Seperti halnya ribuan TPS lain yang tersebar di Nganjuk, aktivitas pemungutan suara dimulai sekitar pukul 07.00. Tujuh anggota kelompok penyelenggara pemungutan suara (KPPS) melakukan sejumlah persiapan.

Mulai pengambilan sumpah, penandatanganan surat suara dan persiapan lainnya. “Setelah semua persiapan selesai, barulah narapidana dikeluarkan bertahap dari sel untuk mencoblos,” ujar Kusdianto, petugas pembinaan kepribadian Lapas Nganjuk.

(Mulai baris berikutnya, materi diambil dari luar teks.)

-- ==== Sys2Proof/Syntax.lean ====
section
/-! DEFINITION. The commands: one constructor per row of spec/opcode_table.json. A command word carries
no operand (R66), so no constructor has an argument. -/

namespace Sys2Proof

/-- The 38 commands of R64. -/
inductive Instr where
  /-- `ADD.W8`, command word 0x02 (R91). -/
  | addW8
  /-- `NEG.W8`, command word 0x03 (R92). -/
  | negW8
  /-- `SUB.W8`, command word 0x04 (R93). -/
  | subW8
  /-- `MUL.W8`, command word 0x05 (R94). -/
  | mulW8
  /-- `DIV.W8`, command word 0x06 (R95). -/
  | divW8
  /-- `FXENC.W8`, command word 0x07 (R110). -/
  | fxencW8
  /-- `FXDEC.W8`, command word 0x08 (R111). -/
  | fxdecW8
  /-- `FXDIV.W8`, command word 0x09 (R112). -/
  | fxdivW8
  /-- `ADD.W16`, command word 0x12 (R91). -/
  | addW16
  /-- `NEG.W16`, command word 0x13 (R92). -/
  | negW16
  /-- `SUB.W16`, command word 0x14 (R93). -/
  | subW16
  /-- `MUL.W16`, command word 0x15 (R94). -/
  | mulW16
  /-- `DIV.W16`, command word 0x16 (R95). -/
  | divW16
  /-- `FXENC.W16`, command word 0x17 (R110). -/
  | fxencW16
  /-- `FXDEC.W16`, command word 0x18 (R111). -/
  | fxdecW16
  /-- `FXDIV.W16`, command word 0x19 (R112). -/
  | fxdivW16
  /-- `FDEC.F16`, command word 0x1A (R126). -/
  | fdecF16
  /-- `FASM.F16`, command word 0x1B (R127). -/
  | fasmF16
  /-- `FADD.F16`, command word 0x1C (R131). -/
  | faddF16
  /-- `FSUB.F16`, command word 0x1D (R132). -/
  | fsubF16
  /-- `FMUL.F16`, command word 0x1E (R133). -/
  | fmulF16
  /-- `FDIV.F16`, command word 0x1F (R134). -/
  | fdivF16
  /-- `CMPMAG.W32`, command word 0x20 (R80). -/
  | cmpmagW32
  /-- `MSB.W32`, command word 0x21 (R81). -/
  | msbW32
  /-- `ADD.W32`, command word 0x22 (R91). -/
  | addW32
  /-- `NEG.W32`, command word 0x23 (R92). -/
  | negW32
  /-- `SUB.W32`, command word 0x24 (R93). -/
  | subW32
  /-- `MUL.W32`, command word 0x25 (R94). -/
  | mulW32
  /-- `DIV.W32`, command word 0x26 (R95). -/
  | divW32
  /-- `FXENC.W32`, command word 0x27 (R110). -/
  | fxencW32
  /-- `FXDEC.W32`, command word 0x28 (R111). -/
  | fxdecW32
  /-- `FXDIV.W32`, command word 0x29 (R112). -/
  | fxdivW32
  /-- `FDEC.F32`, command word 0x2A (R126). -/
  | fdecF32
  /-- `FASM.F32`, command word 0x2B (R127). -/
  | fasmF32
  /-- `FADD.F32`, command word 0x2C (R131). -/
  | faddF32
  /-- `FSUB.F32`, command word 0x2D (R132). -/
  | fsubF32
  /-- `FMUL.F32`, command word 0x2E (R133). -/
  | fmulF32
  /-- `FDIV.F32`, command word 0x2F (R134). -/
  | fdivF32
  deriving DecidableEq, Repr

end Sys2Proof
end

Berbeda dari biasanya, Kus, sapaan akrab Kusdianto, kemarin menjadi petugas KPPS. Bersama empat petugas lapas lainnya, mereka menyelenggarakan pesta demokrasi bagi total 308 narapidana dan warga di sana. Selain lima petugas, ada dua warga lainnya yang juga menjadi petugas KPPS.

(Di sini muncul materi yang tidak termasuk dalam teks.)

-- ==== Sys2Proof/Machine/State.lean ====
section
/-! DEFINITION. The state of the block (10_state.md), its stops, and its state after reset (R29, R170). -/

namespace Sys2Proof.Machine

/-- The values of `STATUS.COND` (R23, R150): five, because the codes 5 to 7 are never produced (U7). -/
inductive Condition where
  | none
  | divideByZero
  | degenerateDivisor
  | invalidOperand
  | illegalCommand
  deriving DecidableEq, Repr

/-- The slots of the staging buffer (R21). -/
inductive Slot where
  | a
  | b
  | r
  | r2
  | x
  | y
  deriving DecidableEq, Repr

/-- The written bytes of `V`, by offset. An offset that is not listed is an unwritten byte (R29, U1). -/
abbrev Memory := List Host.Cell

/-- The block's state (R20 to R23), and the model's own fields `resets`, `script` and `replies`. -/
structure State where
  /-- `CMD`: the last byte written to it (R22). -/
  cmd : Byte
  /-- `STATUS.COND` (R23); `STATUS` itself is `State.status`. -/
  cond : Condition
  /-- `V`, the staging buffer (R21). -/
  v : Memory
  /-- The model's own: how many resets came before; it indexes the free values of unwritten bytes (log 2). -/
  resets : Nat
  /-- The model's own: the host steps still to be taken, the next one first (R178, log 3). -/
  script : List HostStep
  /-- The model's own: the values returned to the host so far, oldest first (R178, log 4). -/
  replies : List HostReply
  deriving DecidableEq, Repr

/-- A stop on an address that does not exist. -/
inductive Fault where
  /-- Raised by `HostSet` and `HostGet` with `off + n > 32`: "the block has no such bytes" (R45, U3). Safe: the
  run stops where the spec gives the access no meaning (log 6). No command raises it (R46). -/
  | noSuchByte (off n : Nat)
  deriving DecidableEq, Repr

/-- A step the model gives no meaning. -/
inductive Refusal where
  /-- Raised by an arm of `exec` whose command has no meaning yet. Safe. No arm does. -/
  | notModelled (mnemonic : String)
  /-- Raised by `HostSet` and `HostGet` with a width other than 1, 2, 4, 8 (R45, U3). Safe (log 6). -/
  | noSuchWidth (n : Nat)
  /-- Raised by a host write of `STATUS`, which is read-only to the host (R23, U4). Safe (log 7). -/
  | statusReadOnly
  deriving DecidableEq, Repr

/-- The outcome of a command or a host step. -/
abbrev Result := Host.Outcome State Fault Refusal

/-- The block right after reset (R29, R170, R172): `CMD` and `STATUS` zero, no byte of `V` written. The model's
own fields start empty (log 2, log 3, log 4). -/
def State.reset : State :=
  { cmd := 0x00#8, cond := .none, v := [], resets := 0, script := [], replies := [] }

end Sys2Proof.Machine
end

Pria asal Desa Ngudikan, Wilangan yang setiap harinya memang sudah akrab dengan para narapidana itu bertugas memanggil nama-nama mereka agar mencoblos. “Karena waktunya terbatas, kami harus memastikan pencoblosan tepat waktu,” lanjutnya.

Dibanding pemilihan kepala daerah (pilkada) 2018 lalu, pemilu kemarin memang lebih lama. Dengan lima jatah surat suara yang harus dicoblos, rata-rata narapidana membutuhkan waktu antara 5-10 menit di TPS. Adapun saat pilkada, mayoritas hanya berada di TPS selama 1-2 menit.

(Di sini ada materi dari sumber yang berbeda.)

-- ==== Sys2Proof/Machine/Ops.lean ====
section
/-! DEFINITION. The named operations on the staging buffer (R41), the end of a command with a result (R60) and
the raising of a condition (R157). There is no return from a condition (R158): the next command runs
normally whatever `COND` holds. -/

namespace Sys2Proof.Machine

/-- How many bytes `V` has (R21). -/
def bufferSize : Nat := 32

/-- The canonical form of the written bytes: offsets strictly rising, all inside `V`. An unlisted offset has
no value, so no entry can equal what an unlisted offset reads as (log 18). -/
abbrev Memory.wf (m : Memory) : Prop :=
  m.Pairwise (fun c d => c.1 < d.1) ∧ ∀ c ∈ m, c.1 < bufferSize

/-- What was last written at an offset, if anything was since reset. -/
def Memory.byteAt? (m : Memory) (a : Nat) : Option Byte :=
  match m with
  | [] => none
  | (k, b) :: rest => if k = a then some b else Memory.byteAt? rest a

/-- Write one byte and keep the offsets rising. -/
def Memory.setByte (m : Memory) (a : Nat) (b : Byte) : Memory :=
  match m with
  | [] => [(a, b)]
  | (k, c) :: rest =>
    if a < k then (a, b) :: (k, c) :: rest
    else if a = k then (a, b) :: rest
    else (k, c) :: Memory.setByte rest a b

/-- `MemWrite(off, n, v)`: the low `8n` bits of `v`, little-endian, and no other byte (R41). -/
def Memory.write (m : Memory) (off n v : Nat) : Memory :=
  match n with
  | 0 => m
  | n + 1 => Memory.write (Memory.setByte m off (BitVec.ofNat 8 v)) (off + 1) n (v / 256)

/-- One byte of `V`: what was last written there, or the free value of an unwritten byte (R29, U1, log 1). -/
def State.byteAt (s : State) (a : Nat) : Byte :=
  match Memory.byteAt? s.v a with
  | some b => b
  | none => Config.unwrittenByte s.resets a

/-- `MemRead(off, n)`: the little-endian natural number in `n` bytes (R41). -/
def State.memRead (s : State) (off n : Nat) : Nat :=
  match n with
  | 0 => 0
  | n + 1 => (s.byteAt off).toNat + 256 * s.memRead (off + 1) n

/-- A command that returns a result: its slots are written and `COND` is 0 (R23, R60). -/
def complete (m : Memory) (s : State) : State := { s with v := m, cond := .none }

/-- `raise <Condition>`: `COND` takes the condition, nothing else changes (R10, R157). -/
def raise (c : Condition) (s : State) : State := { s with cond := c }

end Sys2Proof.Machine
end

Lamanya pencoblosan berdampak pada penghitungan suara. Hingga pukul 21.00 tadi malam, KPPS di lapas masih harus menghitung satu kotak suara yang tersisa. “Ya semua lelah. Tetapi kami bersyukur karena pemilu di sini berlangsung kondusif,” tutur pria berusia 46 tahun itu.

Bagaimana hasil pemilu di TPS khusus itu? Kalapas Nganjuk Diding Alpian mengungkapkan, untuk pemilihan presiden, pasangan Jokowi Ma’ruf Amin mendapatkan 132 suara. Kemudian, pasangan Prabowo-Sandiaga Uno mendapat 165 suara. “Total ada 11 suara yang tidak sah,” ungkap Diding.

Uniknya, meski Jokowi kalah di sana, tetapi PDI Perjuangan mendapat 61 suara atau yang paling tinggi dalam perhitungan suara DPR RI. Disusul Gerindra dengan 28 suara. Selebihnya, dibagi sejumlah parpol lain.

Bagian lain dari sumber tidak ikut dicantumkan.